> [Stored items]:
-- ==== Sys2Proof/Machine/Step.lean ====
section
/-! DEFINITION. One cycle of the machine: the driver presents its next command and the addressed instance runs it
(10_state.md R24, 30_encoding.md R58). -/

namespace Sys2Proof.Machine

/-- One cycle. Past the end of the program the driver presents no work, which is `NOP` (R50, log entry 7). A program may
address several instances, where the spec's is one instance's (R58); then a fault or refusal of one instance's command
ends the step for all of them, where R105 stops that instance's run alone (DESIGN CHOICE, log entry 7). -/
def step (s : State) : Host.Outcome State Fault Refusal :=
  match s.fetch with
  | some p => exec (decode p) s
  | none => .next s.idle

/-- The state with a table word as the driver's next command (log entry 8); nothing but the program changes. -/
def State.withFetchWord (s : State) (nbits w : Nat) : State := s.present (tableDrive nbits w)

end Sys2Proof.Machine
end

---

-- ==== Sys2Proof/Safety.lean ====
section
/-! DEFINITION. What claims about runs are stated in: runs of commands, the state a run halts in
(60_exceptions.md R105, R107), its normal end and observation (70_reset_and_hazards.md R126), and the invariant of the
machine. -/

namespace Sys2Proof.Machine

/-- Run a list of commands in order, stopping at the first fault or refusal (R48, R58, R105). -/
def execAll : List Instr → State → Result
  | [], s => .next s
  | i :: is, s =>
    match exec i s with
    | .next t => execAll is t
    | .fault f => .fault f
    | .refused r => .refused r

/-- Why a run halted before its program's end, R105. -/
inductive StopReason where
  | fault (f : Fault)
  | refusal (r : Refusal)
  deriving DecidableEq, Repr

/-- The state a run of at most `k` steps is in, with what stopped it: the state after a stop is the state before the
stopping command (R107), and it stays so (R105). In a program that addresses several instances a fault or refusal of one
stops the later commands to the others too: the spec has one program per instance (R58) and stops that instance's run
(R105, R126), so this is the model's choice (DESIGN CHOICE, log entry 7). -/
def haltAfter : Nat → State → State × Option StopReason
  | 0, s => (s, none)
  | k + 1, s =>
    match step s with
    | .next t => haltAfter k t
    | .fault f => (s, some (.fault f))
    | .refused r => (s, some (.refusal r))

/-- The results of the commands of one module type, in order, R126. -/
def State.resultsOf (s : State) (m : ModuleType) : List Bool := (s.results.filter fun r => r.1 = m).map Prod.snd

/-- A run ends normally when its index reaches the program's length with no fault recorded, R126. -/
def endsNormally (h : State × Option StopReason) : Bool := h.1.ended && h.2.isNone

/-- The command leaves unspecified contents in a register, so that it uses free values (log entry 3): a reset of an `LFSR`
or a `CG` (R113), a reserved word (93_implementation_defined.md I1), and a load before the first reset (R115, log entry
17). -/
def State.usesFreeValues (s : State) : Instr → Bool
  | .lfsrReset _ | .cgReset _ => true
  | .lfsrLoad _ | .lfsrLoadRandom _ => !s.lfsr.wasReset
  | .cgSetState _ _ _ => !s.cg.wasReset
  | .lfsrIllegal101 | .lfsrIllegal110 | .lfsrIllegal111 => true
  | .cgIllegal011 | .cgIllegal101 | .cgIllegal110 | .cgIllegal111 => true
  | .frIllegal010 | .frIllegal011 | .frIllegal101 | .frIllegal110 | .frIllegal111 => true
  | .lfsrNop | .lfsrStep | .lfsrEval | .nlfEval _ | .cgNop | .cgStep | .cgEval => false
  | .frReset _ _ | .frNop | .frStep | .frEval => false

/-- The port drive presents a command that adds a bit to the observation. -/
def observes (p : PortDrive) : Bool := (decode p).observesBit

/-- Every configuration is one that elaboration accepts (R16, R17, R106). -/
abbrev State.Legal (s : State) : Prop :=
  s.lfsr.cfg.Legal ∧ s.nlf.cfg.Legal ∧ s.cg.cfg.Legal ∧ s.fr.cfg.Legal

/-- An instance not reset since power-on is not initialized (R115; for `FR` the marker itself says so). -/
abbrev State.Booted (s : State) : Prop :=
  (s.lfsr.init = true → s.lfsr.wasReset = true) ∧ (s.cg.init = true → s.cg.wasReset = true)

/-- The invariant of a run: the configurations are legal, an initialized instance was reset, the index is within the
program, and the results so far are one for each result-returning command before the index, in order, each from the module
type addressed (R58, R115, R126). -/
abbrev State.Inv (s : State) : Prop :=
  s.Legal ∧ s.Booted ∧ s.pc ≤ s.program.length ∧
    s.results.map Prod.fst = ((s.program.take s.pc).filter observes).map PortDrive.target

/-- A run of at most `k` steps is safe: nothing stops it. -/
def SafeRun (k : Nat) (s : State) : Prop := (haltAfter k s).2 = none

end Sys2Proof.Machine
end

> [What you should do]: Extract every line containing the string "that" from the data above.

> [Answer for the task]:
ends the step for all of them, where R105 stops that instance's run alone (DESIGN CHOICE, log entry 7). -/
stopping command (R107), and it stays so (R105). In a program that addresses several instances a fault or refusal of one
stops the later commands to the others too: the spec has one program per instance (R58) and stops that instance's run
/-- The command leaves unspecified contents in a register, so that it uses free values (log entry 3): a reset of an `LFSR`
/-- The port drive presents a command that adds a bit to the observation. -/
/-- Every configuration is one that elaboration accepts (R16, R17, R106). -/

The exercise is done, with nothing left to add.